Task details
Give back an exact copy of the lines below, from the first through the line with "def fdec (t"; please stop there.

*** Opening Records for the exercise ***

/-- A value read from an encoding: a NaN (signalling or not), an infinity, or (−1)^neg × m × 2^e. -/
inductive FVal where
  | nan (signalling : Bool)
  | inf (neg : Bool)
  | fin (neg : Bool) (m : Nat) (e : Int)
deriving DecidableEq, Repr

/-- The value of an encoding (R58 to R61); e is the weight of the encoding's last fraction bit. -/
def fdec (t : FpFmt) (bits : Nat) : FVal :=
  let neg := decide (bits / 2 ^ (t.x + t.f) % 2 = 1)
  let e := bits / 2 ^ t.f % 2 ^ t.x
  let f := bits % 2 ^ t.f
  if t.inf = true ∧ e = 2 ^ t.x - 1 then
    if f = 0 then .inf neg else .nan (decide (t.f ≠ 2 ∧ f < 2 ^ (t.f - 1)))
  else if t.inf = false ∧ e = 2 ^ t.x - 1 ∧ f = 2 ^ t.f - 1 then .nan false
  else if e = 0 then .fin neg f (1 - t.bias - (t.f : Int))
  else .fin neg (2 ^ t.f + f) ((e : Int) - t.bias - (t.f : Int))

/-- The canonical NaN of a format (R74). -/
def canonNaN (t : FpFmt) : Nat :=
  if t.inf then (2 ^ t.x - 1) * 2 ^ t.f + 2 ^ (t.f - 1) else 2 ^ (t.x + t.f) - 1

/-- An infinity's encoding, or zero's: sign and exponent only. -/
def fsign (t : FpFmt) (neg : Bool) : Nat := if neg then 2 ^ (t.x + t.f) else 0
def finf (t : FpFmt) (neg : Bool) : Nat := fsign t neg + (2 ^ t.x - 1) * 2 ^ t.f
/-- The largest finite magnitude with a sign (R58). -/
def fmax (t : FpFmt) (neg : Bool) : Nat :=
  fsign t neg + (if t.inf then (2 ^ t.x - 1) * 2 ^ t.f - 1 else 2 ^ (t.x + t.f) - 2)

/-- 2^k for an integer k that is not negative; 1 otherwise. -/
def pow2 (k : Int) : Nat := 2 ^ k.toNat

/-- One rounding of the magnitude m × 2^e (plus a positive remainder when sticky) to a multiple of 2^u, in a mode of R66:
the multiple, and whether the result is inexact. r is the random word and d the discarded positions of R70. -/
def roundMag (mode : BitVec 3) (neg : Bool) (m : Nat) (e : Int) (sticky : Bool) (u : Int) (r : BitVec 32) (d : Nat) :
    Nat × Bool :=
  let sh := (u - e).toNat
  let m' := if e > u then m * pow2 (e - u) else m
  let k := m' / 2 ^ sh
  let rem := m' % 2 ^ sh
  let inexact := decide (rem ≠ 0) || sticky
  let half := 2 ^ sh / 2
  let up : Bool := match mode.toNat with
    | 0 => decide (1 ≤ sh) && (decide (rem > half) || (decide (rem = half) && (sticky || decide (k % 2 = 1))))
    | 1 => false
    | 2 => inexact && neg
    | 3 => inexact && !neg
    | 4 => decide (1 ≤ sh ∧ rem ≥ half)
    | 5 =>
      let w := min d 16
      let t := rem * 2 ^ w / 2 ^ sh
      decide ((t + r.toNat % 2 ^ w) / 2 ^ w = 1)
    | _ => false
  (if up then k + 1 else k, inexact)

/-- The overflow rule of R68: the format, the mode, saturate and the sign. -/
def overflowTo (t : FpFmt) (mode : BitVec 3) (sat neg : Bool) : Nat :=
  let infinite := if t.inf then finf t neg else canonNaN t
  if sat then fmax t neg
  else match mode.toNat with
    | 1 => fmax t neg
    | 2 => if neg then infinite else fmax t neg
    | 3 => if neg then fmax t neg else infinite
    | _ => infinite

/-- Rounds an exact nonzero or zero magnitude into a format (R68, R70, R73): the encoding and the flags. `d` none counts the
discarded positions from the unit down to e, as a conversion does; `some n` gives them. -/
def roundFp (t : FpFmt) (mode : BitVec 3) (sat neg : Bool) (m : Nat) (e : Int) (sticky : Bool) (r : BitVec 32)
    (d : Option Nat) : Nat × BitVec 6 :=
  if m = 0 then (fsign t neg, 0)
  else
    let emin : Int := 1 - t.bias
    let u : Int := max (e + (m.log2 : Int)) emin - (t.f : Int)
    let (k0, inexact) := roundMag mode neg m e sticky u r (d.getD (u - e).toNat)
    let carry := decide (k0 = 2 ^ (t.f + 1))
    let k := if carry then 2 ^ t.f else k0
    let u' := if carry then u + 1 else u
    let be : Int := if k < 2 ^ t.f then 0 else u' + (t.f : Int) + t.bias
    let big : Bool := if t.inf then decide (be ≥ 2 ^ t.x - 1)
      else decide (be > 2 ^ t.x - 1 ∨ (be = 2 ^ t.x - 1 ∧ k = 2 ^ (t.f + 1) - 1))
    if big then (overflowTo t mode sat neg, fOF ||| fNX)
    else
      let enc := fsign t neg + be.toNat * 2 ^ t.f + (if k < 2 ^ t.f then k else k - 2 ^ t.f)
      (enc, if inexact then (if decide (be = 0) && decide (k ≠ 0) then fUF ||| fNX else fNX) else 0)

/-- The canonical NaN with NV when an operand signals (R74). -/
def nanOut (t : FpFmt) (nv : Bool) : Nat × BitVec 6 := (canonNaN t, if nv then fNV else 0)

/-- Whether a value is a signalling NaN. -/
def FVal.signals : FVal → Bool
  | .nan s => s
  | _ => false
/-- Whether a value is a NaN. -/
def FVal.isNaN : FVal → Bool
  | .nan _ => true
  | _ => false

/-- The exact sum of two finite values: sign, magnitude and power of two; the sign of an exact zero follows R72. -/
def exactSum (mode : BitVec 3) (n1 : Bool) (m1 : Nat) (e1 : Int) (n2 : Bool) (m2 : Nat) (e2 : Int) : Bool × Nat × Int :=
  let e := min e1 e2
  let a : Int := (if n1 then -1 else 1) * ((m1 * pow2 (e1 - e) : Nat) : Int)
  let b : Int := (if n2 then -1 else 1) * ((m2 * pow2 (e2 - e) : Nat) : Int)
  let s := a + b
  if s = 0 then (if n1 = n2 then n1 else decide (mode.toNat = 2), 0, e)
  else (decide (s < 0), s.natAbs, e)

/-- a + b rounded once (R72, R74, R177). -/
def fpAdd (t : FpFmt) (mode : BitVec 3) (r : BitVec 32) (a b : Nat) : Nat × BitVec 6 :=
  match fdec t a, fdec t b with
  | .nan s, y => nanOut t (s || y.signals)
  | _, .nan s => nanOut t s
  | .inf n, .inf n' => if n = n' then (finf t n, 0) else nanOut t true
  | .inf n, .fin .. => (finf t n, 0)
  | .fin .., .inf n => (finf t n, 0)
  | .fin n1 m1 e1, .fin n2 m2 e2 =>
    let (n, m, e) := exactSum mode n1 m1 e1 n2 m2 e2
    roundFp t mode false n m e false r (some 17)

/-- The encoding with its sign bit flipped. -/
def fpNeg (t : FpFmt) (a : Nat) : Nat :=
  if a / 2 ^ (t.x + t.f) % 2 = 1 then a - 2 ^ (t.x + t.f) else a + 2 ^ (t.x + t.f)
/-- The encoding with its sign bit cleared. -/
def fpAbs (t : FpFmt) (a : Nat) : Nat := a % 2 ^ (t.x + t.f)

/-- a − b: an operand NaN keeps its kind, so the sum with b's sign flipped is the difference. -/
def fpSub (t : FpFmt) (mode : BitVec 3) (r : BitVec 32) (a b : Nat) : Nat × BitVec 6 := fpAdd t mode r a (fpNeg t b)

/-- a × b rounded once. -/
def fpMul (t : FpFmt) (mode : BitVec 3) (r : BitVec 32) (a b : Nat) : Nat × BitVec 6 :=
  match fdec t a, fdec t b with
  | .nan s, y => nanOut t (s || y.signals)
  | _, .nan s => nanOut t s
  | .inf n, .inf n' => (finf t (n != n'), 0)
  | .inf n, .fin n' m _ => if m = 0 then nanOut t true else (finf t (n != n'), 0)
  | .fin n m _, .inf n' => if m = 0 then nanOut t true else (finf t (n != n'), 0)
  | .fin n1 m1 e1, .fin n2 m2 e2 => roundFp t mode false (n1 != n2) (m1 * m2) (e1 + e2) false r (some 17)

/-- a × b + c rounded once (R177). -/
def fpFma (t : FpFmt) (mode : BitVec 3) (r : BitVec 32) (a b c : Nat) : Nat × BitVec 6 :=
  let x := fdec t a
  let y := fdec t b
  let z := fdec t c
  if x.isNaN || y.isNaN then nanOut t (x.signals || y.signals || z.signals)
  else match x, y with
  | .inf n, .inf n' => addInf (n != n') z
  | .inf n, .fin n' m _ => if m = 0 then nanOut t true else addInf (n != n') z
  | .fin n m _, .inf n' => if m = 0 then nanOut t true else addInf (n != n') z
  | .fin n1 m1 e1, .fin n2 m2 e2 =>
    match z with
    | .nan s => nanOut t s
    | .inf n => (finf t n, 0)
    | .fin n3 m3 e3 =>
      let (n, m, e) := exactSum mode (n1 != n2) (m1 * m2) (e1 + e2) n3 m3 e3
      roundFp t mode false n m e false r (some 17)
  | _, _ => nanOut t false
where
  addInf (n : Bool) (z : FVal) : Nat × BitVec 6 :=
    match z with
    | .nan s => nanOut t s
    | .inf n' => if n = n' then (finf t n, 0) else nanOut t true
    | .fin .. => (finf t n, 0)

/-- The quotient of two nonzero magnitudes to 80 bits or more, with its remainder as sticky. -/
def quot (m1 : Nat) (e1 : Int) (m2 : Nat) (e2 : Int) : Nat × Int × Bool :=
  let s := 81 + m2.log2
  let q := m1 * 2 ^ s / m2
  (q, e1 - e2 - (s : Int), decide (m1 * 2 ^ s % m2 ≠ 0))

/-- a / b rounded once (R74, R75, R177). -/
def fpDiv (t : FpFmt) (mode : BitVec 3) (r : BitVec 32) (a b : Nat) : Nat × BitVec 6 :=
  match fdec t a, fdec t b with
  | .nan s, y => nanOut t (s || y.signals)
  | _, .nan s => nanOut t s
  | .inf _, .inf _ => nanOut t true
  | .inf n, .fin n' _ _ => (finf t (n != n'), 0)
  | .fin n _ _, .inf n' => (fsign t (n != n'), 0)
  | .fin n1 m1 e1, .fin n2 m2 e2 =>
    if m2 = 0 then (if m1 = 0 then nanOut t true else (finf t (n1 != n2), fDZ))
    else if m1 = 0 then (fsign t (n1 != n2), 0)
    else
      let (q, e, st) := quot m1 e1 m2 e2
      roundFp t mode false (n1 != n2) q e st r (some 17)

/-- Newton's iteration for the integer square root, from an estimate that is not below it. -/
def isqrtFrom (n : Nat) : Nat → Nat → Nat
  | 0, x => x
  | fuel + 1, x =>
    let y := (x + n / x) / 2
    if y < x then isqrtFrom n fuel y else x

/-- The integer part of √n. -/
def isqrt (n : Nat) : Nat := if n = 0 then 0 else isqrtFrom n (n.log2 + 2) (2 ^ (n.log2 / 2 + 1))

*** Closing Records for the exercise ***

Response
/-- A value read from an encoding: a NaN (signalling or not), an infinity, or (−1)^neg × m × 2^e. -/
inductive FVal where
  | nan (signalling : Bool)
  | inf (neg : Bool)
  | fin (neg : Bool) (m : Nat) (e : Int)
deriving DecidableEq, Repr

/-- The value of an encoding (R58 to R61); e is the weight of the encoding's last fraction bit. -/
def fdec (t : FpFmt) (bits : Nat) : FVal :=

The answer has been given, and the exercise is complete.